Instructions for the task —
From the data below, copy exactly the lines that lie between the one holding "rwa [show a" and the one holding "refine List.ext_getElem? fun k => ?_", including both, and nothing more.

Data records —
┄┄┄┄┄┄┄┄┄┄

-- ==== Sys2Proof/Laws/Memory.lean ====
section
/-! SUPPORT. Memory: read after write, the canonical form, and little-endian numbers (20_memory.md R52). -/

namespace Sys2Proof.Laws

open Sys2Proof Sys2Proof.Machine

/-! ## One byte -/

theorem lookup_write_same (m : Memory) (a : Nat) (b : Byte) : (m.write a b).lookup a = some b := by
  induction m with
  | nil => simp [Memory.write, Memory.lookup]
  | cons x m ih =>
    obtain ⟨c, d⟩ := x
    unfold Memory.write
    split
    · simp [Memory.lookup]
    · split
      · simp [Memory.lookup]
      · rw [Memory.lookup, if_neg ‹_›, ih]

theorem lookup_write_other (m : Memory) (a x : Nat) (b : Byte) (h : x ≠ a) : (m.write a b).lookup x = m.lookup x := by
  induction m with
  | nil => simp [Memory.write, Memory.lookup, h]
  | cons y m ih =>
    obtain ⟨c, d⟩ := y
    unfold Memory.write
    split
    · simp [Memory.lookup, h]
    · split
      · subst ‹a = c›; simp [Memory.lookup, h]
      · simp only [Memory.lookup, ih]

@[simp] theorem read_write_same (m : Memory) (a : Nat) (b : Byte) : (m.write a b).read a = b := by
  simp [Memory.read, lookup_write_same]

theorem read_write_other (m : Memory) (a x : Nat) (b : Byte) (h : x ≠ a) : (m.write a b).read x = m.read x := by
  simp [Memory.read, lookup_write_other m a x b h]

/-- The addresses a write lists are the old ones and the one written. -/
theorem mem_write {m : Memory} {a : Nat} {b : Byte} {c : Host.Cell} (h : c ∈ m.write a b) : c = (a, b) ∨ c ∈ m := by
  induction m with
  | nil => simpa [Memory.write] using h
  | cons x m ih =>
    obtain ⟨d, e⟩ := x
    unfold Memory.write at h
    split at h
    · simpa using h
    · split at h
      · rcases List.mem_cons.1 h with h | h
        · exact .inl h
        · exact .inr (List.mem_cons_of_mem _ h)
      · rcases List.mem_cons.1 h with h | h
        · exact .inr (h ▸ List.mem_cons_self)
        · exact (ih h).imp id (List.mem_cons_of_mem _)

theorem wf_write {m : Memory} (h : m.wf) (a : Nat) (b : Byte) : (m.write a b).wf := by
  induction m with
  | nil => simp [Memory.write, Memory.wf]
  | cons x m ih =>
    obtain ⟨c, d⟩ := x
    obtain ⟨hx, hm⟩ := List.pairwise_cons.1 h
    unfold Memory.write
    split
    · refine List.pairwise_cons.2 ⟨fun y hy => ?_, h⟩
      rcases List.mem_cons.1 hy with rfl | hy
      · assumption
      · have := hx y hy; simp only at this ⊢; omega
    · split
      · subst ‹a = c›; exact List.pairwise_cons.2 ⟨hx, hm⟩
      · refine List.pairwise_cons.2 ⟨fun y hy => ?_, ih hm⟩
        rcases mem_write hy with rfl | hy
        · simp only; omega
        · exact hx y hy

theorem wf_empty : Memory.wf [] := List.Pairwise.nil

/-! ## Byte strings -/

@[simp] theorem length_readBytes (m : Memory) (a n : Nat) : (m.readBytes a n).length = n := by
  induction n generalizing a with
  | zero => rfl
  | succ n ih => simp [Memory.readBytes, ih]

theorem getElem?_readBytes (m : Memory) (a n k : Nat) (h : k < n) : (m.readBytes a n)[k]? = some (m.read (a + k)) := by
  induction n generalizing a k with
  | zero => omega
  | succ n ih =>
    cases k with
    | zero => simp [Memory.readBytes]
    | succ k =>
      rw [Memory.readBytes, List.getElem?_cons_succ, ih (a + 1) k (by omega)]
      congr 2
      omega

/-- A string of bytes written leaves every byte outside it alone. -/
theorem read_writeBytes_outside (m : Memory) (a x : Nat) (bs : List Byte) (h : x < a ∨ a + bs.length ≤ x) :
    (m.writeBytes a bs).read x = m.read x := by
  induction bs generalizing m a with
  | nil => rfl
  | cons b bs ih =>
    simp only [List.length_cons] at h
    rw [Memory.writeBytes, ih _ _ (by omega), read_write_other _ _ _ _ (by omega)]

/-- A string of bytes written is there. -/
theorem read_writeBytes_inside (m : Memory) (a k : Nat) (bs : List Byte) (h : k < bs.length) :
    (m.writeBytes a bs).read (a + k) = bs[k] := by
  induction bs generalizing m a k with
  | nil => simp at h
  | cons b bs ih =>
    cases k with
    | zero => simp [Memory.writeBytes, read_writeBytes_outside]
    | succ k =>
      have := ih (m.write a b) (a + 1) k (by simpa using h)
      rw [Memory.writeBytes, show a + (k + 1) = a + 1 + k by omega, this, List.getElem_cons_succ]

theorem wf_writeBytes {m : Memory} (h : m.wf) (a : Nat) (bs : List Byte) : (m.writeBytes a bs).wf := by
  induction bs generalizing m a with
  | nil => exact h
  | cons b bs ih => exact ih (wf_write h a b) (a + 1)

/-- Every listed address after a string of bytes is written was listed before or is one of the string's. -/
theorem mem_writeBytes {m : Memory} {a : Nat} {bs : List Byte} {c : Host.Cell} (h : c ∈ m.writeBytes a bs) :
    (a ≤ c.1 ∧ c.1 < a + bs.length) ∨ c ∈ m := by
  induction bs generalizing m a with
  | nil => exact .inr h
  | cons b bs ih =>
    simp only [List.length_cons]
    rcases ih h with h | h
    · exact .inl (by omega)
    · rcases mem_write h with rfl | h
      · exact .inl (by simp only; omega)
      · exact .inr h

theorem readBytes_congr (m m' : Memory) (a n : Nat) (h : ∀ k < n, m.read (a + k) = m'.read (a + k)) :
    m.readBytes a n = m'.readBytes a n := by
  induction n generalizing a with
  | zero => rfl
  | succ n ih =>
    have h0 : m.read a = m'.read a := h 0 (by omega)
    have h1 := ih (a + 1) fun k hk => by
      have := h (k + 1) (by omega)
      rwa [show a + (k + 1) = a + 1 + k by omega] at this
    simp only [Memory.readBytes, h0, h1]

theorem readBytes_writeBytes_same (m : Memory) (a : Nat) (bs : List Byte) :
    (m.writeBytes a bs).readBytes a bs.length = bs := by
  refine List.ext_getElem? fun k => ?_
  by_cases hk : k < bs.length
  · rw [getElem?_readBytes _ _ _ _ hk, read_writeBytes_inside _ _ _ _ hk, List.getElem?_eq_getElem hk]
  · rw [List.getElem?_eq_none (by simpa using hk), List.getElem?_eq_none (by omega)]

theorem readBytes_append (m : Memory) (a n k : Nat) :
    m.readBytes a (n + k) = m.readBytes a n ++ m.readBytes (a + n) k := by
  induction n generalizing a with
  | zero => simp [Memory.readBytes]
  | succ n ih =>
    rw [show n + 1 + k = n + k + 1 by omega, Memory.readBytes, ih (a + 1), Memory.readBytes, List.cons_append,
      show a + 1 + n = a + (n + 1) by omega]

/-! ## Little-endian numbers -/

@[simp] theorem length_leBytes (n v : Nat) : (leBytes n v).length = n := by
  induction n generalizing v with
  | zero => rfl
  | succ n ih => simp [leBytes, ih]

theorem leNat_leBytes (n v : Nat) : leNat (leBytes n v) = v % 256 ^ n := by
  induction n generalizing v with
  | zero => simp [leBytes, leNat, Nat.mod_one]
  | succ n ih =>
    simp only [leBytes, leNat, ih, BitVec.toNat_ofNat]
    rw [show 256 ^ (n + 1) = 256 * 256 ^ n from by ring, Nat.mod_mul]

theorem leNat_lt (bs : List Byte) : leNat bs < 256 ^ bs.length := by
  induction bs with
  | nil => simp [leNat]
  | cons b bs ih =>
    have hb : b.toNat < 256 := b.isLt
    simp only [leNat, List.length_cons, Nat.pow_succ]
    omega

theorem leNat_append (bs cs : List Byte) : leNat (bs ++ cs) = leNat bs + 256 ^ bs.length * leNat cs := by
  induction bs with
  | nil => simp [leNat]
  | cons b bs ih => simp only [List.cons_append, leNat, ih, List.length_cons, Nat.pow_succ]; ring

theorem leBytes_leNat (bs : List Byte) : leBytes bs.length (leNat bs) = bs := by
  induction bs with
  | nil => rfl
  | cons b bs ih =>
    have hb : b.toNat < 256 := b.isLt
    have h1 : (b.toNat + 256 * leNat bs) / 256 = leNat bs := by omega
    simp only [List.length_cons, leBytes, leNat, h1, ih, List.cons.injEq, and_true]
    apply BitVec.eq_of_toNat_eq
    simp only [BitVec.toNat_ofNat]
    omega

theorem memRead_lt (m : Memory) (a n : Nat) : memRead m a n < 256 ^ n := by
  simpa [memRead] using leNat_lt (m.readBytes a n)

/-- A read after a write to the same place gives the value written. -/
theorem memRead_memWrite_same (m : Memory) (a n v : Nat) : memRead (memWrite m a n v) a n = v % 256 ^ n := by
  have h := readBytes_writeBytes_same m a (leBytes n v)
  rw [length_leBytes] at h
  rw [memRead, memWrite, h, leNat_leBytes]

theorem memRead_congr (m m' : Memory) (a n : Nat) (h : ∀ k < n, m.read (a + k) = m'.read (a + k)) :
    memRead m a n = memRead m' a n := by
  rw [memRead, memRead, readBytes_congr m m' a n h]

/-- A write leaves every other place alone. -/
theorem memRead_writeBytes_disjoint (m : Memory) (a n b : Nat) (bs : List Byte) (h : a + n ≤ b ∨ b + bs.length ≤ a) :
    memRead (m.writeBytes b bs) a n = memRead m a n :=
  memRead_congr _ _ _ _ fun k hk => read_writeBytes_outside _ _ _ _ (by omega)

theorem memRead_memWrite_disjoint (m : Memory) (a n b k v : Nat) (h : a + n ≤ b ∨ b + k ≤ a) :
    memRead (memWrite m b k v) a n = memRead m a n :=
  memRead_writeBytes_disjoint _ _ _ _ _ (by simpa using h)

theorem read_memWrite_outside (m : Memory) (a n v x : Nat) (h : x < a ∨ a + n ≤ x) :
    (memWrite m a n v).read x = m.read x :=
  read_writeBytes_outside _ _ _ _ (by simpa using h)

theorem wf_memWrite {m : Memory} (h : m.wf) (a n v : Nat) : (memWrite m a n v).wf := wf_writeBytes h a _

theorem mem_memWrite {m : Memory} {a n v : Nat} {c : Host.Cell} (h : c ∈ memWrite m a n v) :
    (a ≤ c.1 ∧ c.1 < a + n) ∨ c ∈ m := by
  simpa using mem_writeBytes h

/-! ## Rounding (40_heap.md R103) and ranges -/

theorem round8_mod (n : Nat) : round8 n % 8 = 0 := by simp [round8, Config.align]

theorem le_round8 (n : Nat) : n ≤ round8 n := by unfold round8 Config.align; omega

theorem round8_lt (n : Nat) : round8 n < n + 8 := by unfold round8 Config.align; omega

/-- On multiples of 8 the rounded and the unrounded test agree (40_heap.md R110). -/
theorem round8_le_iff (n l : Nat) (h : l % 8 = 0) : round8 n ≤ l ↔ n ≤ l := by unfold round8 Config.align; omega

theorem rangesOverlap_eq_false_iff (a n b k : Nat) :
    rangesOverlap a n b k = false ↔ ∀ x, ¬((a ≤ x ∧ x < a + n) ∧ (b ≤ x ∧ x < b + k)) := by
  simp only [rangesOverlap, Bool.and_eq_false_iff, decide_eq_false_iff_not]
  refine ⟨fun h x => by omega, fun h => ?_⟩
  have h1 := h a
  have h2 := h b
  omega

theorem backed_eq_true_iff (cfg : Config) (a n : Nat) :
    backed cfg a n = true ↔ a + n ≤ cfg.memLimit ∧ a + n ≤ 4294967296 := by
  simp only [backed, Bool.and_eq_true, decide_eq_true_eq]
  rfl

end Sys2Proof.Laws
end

┄┄┄┄┄┄┄┄┄┄

Answer space —
      rwa [show a + (k + 1) = a + 1 + k by omega] at this
    simp only [Memory.readBytes, h0, h1]

theorem readBytes_writeBytes_same (m : Memory) (a : Nat) (bs : List Byte) :
    (m.writeBytes a bs).readBytes a bs.length = bs := by
  refine List.ext_getElem? fun k => ?_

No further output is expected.